Department of Pharmacology, Institute of Postgraduate Medical Education and Research, 244B Acharya J C Bose Road, Kolkata, West Bengal, India.
Indian J Pharmacol. 2013 Jan-Feb;45(1):34-9. doi: 10.4103/0253-7613.106432.
To assess the efficacy and safety of NSF-3, a polyherbal sedative-hypnotic (containing standardized extracts of Valeriana officinalis, Passiflora incarnate and Humulus lupulus), in comparison to zolpidem in primary insomnia.

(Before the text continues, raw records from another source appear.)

/-! ## The driver -/

/-- Stall count after the word at `pc` (R197). -/
def stallCount (ctrl : BitVec 32) (pc : W64) : Nat :=
  let i := (pc.extractLsb' 2 3).toNat
  if i = 0 then 0 else (ctrl.toNat >>> (4 * (i - 1))) % 16

/-- Banks of the v registers that the instruction reads; a register that two source fields name is read once (R27).
DEDUCED (log entry 45). -/
def Who.bankList (w : Who) (d : Desc) : List Nat :=
  (d.rds.flatMap (fun r => physOf (w.op r.1) r.2)).dedup.filterMap (fun p => if p < 192 then some (p % 8) else none)

/-- What the bundle uses on its port (R27). -/
def Who.portUse (w : Who) (d : Desc) : PortUse := ⟨(w.bankList d).dedup, d.special, d.basin⟩

/-- Clk that further distinct words in one of the 64 basin banks add to a pass (R98). -/
def bankExtra (ws : List Nat) : Nat :=
  let ds := ws.dedup
  (List.range 64).foldl (fun a b => max a (ds.countP (fun x => x % 64 == b))) 1 - 1

/-- Clk of one pass: one, one more when the instruction's own v sources share a bank, and those of the basin banks (R24, R27, R98). -/
def Who.passClks (w : Who) (d : Desc) (now : List Nat) : Nat :=
  1 + (if (w.bankList d).Nodup then 0 else 1) + bankExtra ((d.touch.filter (fun x => now.contains x.1)).flatMap (·.2))

/-- Clk of the last pass, as far as it is known when the bundle issues. -/
def Who.lastPass (w : Who) (d : Desc) : Nat :=
  w.clk + (w.tids.length + 31) / 32 * (if (w.bankList d).Nodup then 1 else 2) - 1

def Who.when (w : Who) (d : Desc) : When := ⟨d.lat, w.slow d⟩

/-- The record of a trap: of the clk, or the one held since its failure was found (R283, R374). -/
def State.parkOne (s : State) (w : Who) (tids : List Nat) (o : LaneOut) : State :=
  match o with
  | .trap i => s.park w.cell.uid w.u tids i w.pc
  | .late i held => s.parkWith w.cell.uid w.u tids i.code (fun _ => heldWords held tids w.pc) w.pc
  | _ => s

def LaneOut.code? (o : LaneOut) : Option (BitVec 8) :=
  match o with
  | .trap i => some i.code
  | .late i _ => some i.code
  | _ => none

/-- Park the threads of an outcome list that trapped, one record per code, with the ADDR and AUX of its lowest thread (R374). -/
def parkAll (s : State) (w : Who) (outs : List (Nat × LaneOut)) : State :=
  ((outs.filterMap (fun o => o.2.code?)).dedup).foldl (fun s c =>
    match sortBy (·.1) (outs.filter (fun o => o.2.code? == some c)) with
    | [] => s
    | o :: r => s.parkOne w (o.1 :: r.map (·.1)) o.2) s

/-- A thread goes on at `pc` from clk `ready`, held when it reaches its MR (R20, R199). One that has parked or exited meanwhile stays. -/
def Thread.goOn (t : Thread) (pc : W64) (clk ready bun : Nat) : Thread :=
  if t.st = .exited ∨ t.st = .parked then t
  else { t.clearWait with pc := pc, ready := ready, age := ready, bun := bun, wclk := clk
                          st := if t.mr = some pc then .held else .eligible }

/-- Where an execution goes on, when it does. -/
def LaneOut.next? (o : LaneOut) (pc : W64) : Option W64 :=
  match o with
  | .done => some (nextPc pc)
  | .jump p => some p
  | _ => none

/-- The threads that go on, with their next PC. -/
def goingOf (pc : W64) (outs : List (Nat × LaneOut)) : List (Nat × W64) :=
  outs.filterMap (fun o => (o.2.next? pc).map (fun p => (o.1, p)))

/-- Clk from which the threads may issue again: the stall count runs from the last pass (R199). -/
def Who.readyAt (w : Who) : Nat := if w.spine then w.clk + 1 else w.clk + 1 + stallCount w.ctrl w.pc

/-- The issue is a wake from a wait of a kind (R383). -/
def Who.woke (w : Who) (kind : Nat) : Bool := w.wake && (w.unit.thread w.lead).wkind == kind

/-- A thread that does not go on blocks, waits to try again, or exits; `alone` when no thread of the bundle goes on. A wake that
finds it has to wait for an interlock after all makes it eligible again at its word (R110). -/
def State.stay (s : State) (w : Who) (alone : Bool) (mark : Nat) (o : Nat × LaneOut) : State :=
  match o.2 with
  | .block kind obj => s.updThread w.cell.uid w.u o.1 (fun t =>
      if t.st = .exited ∨ t.st = .parked then t
      else { t with st := .blocked, bun := 0, wkind := kind, wobj := obj, stage := 0, word := some w.word, vals := w.vals
                    ready := if w.wake then t.ready else w.readyAt
                    wclk := if w.woke kind then t.wclk else w.clk, wseq := if w.woke kind then t.wseq else w.iss })
  | .stall => s.updThread w.cell.uid w.u o.1 (fun t =>
      if t.st = .exited ∨ t.st = .parked then t
      else if w.wake then { t with st := .eligible, wkind := 0, wobj := 0, word := none, ready := w.clk + 1, age := w.clk + 1,
                                   bun := 256 * mark, vals := w.vals }
      else { t with ready := w.clk + 1, bun := if alone then t.bun else 256 * mark, vals := w.vals })
  | .exit => s.updThread w.cell.uid w.u o.1 (fun t =>
      { t.clearWait with st := .exited, bun := 0, ppois := none, prw := none, wclk := w.clk })
  | _ => s

/-- Bundle number of a thread that goes on at `pc`: the bundle stays whole, or there is one for each next PC (R23). -/
def Who.bundleFor (w : Who) (going : List (Nat × W64)) (all mark tid : Nat) (pc : W64) : Nat :=
  let pcs := (going.map (·.2)).dedup
  if w.wake then 0
  else if pcs.length == 1 && going.length == all then (w.unit.thread tid).bun
  else 256 * mark + 1 + pcs.findIdx (· == pc)

/-- From when a thread that goes on may issue: its stall count has run since its issue, and a woken one's next instruction comes
after the clk of the wake (R20, R199). -/
def Who.readyFor (w : Who) (tid : Nat) : Nat := if w.wake then max (w.clk + 1) (w.unit.thread tid).ready else w.readyAt

/-- End of an instruction in the clk of its last pass: its results are dated, traps park, blocked threads record their wake, the
rest go on, split into one bundle per next PC (R20, R23, R199). -/
def finish (s : State) (w : Who) (outs : List (Nat × LaneOut)) : State :=
  let going := goingOf w.pc outs
  let s1 := if w.spine || w.wake then s else s.updUnit w.cell.uid w.u (fun u => u.date w.iss w.clk)
  let s2 := going.foldl (fun s' g =>
    s'.updThread w.cell.uid w.u g.1 (fun t => t.goOn g.2 w.clk (w.readyFor g.1) (w.bundleFor going outs.length s.fresh g.1 g.2))) s1
  let s3 := outs.foldl (fun s' o => s'.stay w going.isEmpty s.fresh o) s2
  parkAll s3 w outs

/-- The threads wait to issue the instruction again in the next clk: the bundle is not ready and takes no port (R25). A woken one
waits on where it is. DESIGN CHOICE (log entry 107): the bundle keeps its age, the clk in which its stall count had elapsed, also
where its next instruction waits for an interlocked k register, where R25 and R26 point two ways. -/
def State.stallAll (s : State) (w : Who) : State :=
  if w.wake then s else s.updThreads w.cell.uid w.u w.tids (fun t => { t with ready := w.clk + 1 })

/-- The port's record of a bundle whose passes are not over. -/
def State.setRun (s : State) (r : IssuePort) : State :=
  { s with clu := { s.clu with ports := putIn (fun p => p.cl == r.cl && p.core == r.core && p.port == r.port) r s.clu.ports } }

/-- The passes are over: the port is free. -/
def State.freeRun (s : State) (r : IssuePort) : State :=
  { s with clu := { s.clu with ports := s.clu.ports.filter (fun p => !(p.cl == r.cl && p.core == r.core && p.port == r.port)) } }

The present study was designed as a parallel group, double- blind, randomized, controlled trial and registered with Clinical Trials Registry-India (CTRI/2011/12/002197). Patients diagnosed with primary insomnia with a perceived total sleep time of <6 hours per night and insomnia severity index >7 were included. They were treated with either NSF-3 (one tablet) or zolpidem (one 10 mg tablet) at bedtime for two weeks. Total sleep time, sleep latency and number of awakenings per night were assessed using a sleep diary. Quality of life and daytime sleepiness were evaluated by insomnia severity index and Epworth sleepiness score respectively. Vital signs, routine blood counts, liver and renal function tests, and treatment emergent adverse events were recorded for safety assessment.
A total of 91 subjects were recruited, of which 39 in each group completed the study. There was significant improvement in total sleep time, sleep latency, number of nightly awakenings and insomnia severity index scores in both groups. However, no statistically significant difference was observed between the groups. Epworth sleepiness scores did not change significantly over the study period. Although 12 treatment emergent adverse events were reported with NSF-3 and 16 with zolpidem (commonest was drowsiness in both), most were mild and no serious adverse events were encountered.
NSF-3 is a safe and effective short-term alternative to zolpidem for primary insomnia. It remains to be explored whether the benefits are sustained and whether there is dependence liability with this formulation upon long term use.
评估 NSF-3(一种包含标准化缬草根、西番莲和啤酒花提取物的复方镇静催眠药)在原发性失眠中的疗效和安全性,并与唑吡坦进行比较。
本研究设计为平行组、双盲、随机、对照临床试验,并在印度临床试验注册处(CTRI/2011/12/002197)注册。纳入的患者诊断为原发性失眠,每晚总睡眠时间<6 小时,失眠严重指数>7。他们在睡前分别服用 NSF-3(一片)或唑吡坦(一片 10mg),疗程为两周。使用睡眠日记评估总睡眠时间、睡眠潜伏期和每晚觉醒次数。通过失眠严重指数和 Epworth 嗜睡评分评估生活质量和白天嗜睡。记录生命体征、常规血常规、肝肾功能检查和治疗中出现的不良事件以评估安全性。
共纳入 91 例患者,其中每组 39 例完成研究。两组的总睡眠时间、睡眠潜伏期、每晚觉醒次数和失眠严重指数评分均有显著改善。然而,两组间无统计学差异。Epworth 嗜睡评分在研究期间无显著变化。虽然 NSF-3 组报告了 12 例治疗中出现的不良事件,唑吡坦组报告了 16 例(最常见的是两组的困倦),但大多数为轻度,未发生严重不良事件。
NSF-3 是原发性失眠的一种安全有效的短期替代唑吡坦的药物。尚需探讨该制剂长期使用是否具有持续的益处以及是否存在依赖风险。